S202：分别计算采集到的每一所述指静脉图像的截面像素灰度值的高斯分布参数；其中，每一所述指静脉图像的截面像素灰度值符合高斯分布，所述高斯分布参数包括像素灰度均值和标准差；S202: Calculate a Gaussian distribution parameter of the gray value of the cross-section pixel of each of the finger vein images collected respectively; wherein the gray value of the cross-section pixel of each of the finger vein images conforms to a Gaussian distribution, and the Gaussian distribution parameter includes Pixel gray mean and standard deviation;

该步骤用于对采集到的N*L个指静脉图像的灰度值进行统计。具体的，参见图4，该步骤可以通过以下步骤实现，包括步骤S2021-S2023，其中：This step is used to count the gray values of the collected N*L finger vein images. Specifically, referring to FIG. 4, the step may be implemented by the following steps, including steps S2021-S2023, where:

S2021：对每一所述指静脉图像进行二值化以划分出指静脉区域，基于所述指静脉区域得到指静脉线条；S2021: Perform binarization on each of the finger vein images to divide a finger vein region, and obtain a finger vein line based on the finger vein region;

具体的，采用NIBLACK图像二值化方法对每一所述指静脉图像进行二值化处理，从而提取指静脉区域。对提取的所述指静脉区域进行分割后，进行骨架提取，从而得到指静脉线条。Specifically, each of the finger vein images is binarized by using a NIBLACK image binarization method to extract a finger vein region. After the extracted finger vein region is divided, skeleton extraction is performed to obtain a finger vein line.

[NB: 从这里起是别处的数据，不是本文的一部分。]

-- ==== Sys2Proof/Machine/Signal.lean ====
section
/-! DEFINITION. The arithmetic of the samples: complex numbers in the fixed-point formats of R4 and R5, the stages of a transmit
path (07_transmit_path.md, 11_linearisation.md), of a receive path (08_receive_path.md) and of the canceller
(10_duplex_canceller.md), and the transforms of the beam engine (R213), each as a function of samples alone. -/
namespace Sys2Proof.Machine

/-! ## Numbers -/

/-- A complex sample, I and Q. -/
abbrev Cx := Int × Int

def Cx.add (a b : Cx) : Cx := (a.1 + b.1, a.2 + b.2)
def Cx.sub (a b : Cx) : Cx := (a.1 - b.1, a.2 - b.2)
def Cx.mul (a b : Cx) : Cx := (a.1 * b.1 - a.2 * b.2, a.1 * b.2 + a.2 * b.1)
def Cx.conj (a : Cx) : Cx := (a.1, -a.2)
def Cx.scale (k : Int) (a : Cx) : Cx := (k * a.1, k * a.2)
/-- |a|². -/
def Cx.sq (a : Cx) : Nat := a.1.natAbs ^ 2 + a.2.natAbs ^ 2
def Cx.sum (l : List Cx) : Cx := l.foldl Cx.add (0, 0)
/-- Both components rounded from `k` further fraction bits, ties to even. -/
def Cx.rne (k : Nat) (a : Cx) : Cx := (Machine.rne a.1 k, Machine.rne a.2 k)

/-- Both components clamped to Q1.23, and 1 where either was (R186, R205). -/
def clampQ (a : Cx) : Cx × Nat :=
  let b : Cx := (satS 24 a.1, satS 24 a.2)
  (b, if b = a then 0 else 1)

/-- Entry `i` of a history, newest first; what has not been is 0. -/
def back (h : List Cx) (i : Nat) : Cx := (h[i]?).getD (0, 0)

/-- A sample enters a history of at most `n`. -/
def enter {α : Type} (n : Nat) (x : α) (h : List α) : List α := x :: h.take (n - 1)

/-- The word of a weight, tap or knot: I in [15:0], Q in [31:16]. -/
def wordCx (w : Word) : Cx := (sgn 16 (bits w 15 0), sgn 16 (bits w 31 16))

/-- Bisection for the greatest root: `fuel` halvings of [lo, hi). -/
def rootFrom (ok : Nat → Bool) : Nat → Nat → Nat → Nat
  | 0, lo, _ => lo
  | fuel + 1, lo, hi =>
    let m := (lo + hi) / 2
    if ok m then rootFrom ok fuel m hi else rootFrom ok fuel lo m

/-- floor(sqrt n). -/
def isqrt (n : Nat) : Nat :=
  let w := Nat.log2 n / 2 + 2
  rootFrom (fun m => m * m ≤ n) w 0 (2 ^ w)

/-- round(2^b × 10^(-d/2000)) (R176, R201): the greatest m with (m − 1/2) / 2^b ≤ 10^(-d/2000). -/
def decibel (b d : Nat) : Nat :=
  rootFrom (fun m => m = 0 || (2 * m - 1) ^ 2000 * 10 ^ d ≤ 2 ^ (2000 * (b + 1))) (b + 2) 0 (2 ^ (b + 2))

/-- The multiplier of the transmit gain stage, Q1.15 (R176). -/
def txMult (d : Nat) : Nat := min 0x7FFF (decibel 15 d)

/-- The multiplier of the receive gain stage, Q1.17 (R201). -/
def rxMult (d : Nat) : Nat := min 0x1FFFF (decibel 17 d)

/-- 10·log10(a / b) in 0.01 dB for a, b above 0, rounded to the nearest (log 109), between −40,000 and 131,072. -/
def db100 (a b : Nat) : Int :=
  let ok (m : Nat) : Bool :=
    let v : Int := 2 * ((m : Int) - 40000) - 1
    if 0 ≤ v then 10 ^ v.toNat * b ^ 2000 ≤ a ^ 2000 else b ^ 2000 ≤ a ^ 2000 * 10 ^ v.natAbs
  (rootFrom ok 18 0 (2 ^ 17 + 40000) : Int) - 40000

/-- `num / den` rounded, ties to even. -/
def rneQ (num : Int) (den : Nat) : Int :=
  let q := num / den
  let r := num % den
  if (den : Int) < 2 * r ∨ (2 * r = den ∧ q % 2 = 1) then q + 1 else q

/-- A sample rotated by `num / den` of a turn (log 106). -/
def turn (num den : Int) (x : Cx) : Cx := if num % den = 0 then x else Config.rotate (num % den) den x

/-! ## Filters (log 105) -/

def fI3 : Nat := 0
def fR85 : Nat := 1
def fRef : Nat := 2
def fD1 : Nat := 3
def fD2 : Nat := 4
def fEst : Nat := 5
def fTrain : Nat := 6
def fObs : Nat := 7
def fUp : Nat := 8
def fDown : Nat := 9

S2022：对每一所述指静脉线条取等间距的T个截面，取每个截面所有像素的灰度值，记为

其中

为第t个截面的第i个像素的灰度值，M_t为第t个截面所对应的像素个数，T≥3；其中，每一所述指静脉图像的截面像素灰度值符合高斯分布。S2022: taking equal intervals of T sections for each of the finger vein lines, taking the gray value of all the pixels of each section, and recording

among them

The gray value of the i-th pixel of the t-th cross-section, M _t is the number of pixels corresponding to the t-th cross-section, T≥3; wherein the gray value of the cross-section pixel of each of the finger vein images conforms to Gauss distributed.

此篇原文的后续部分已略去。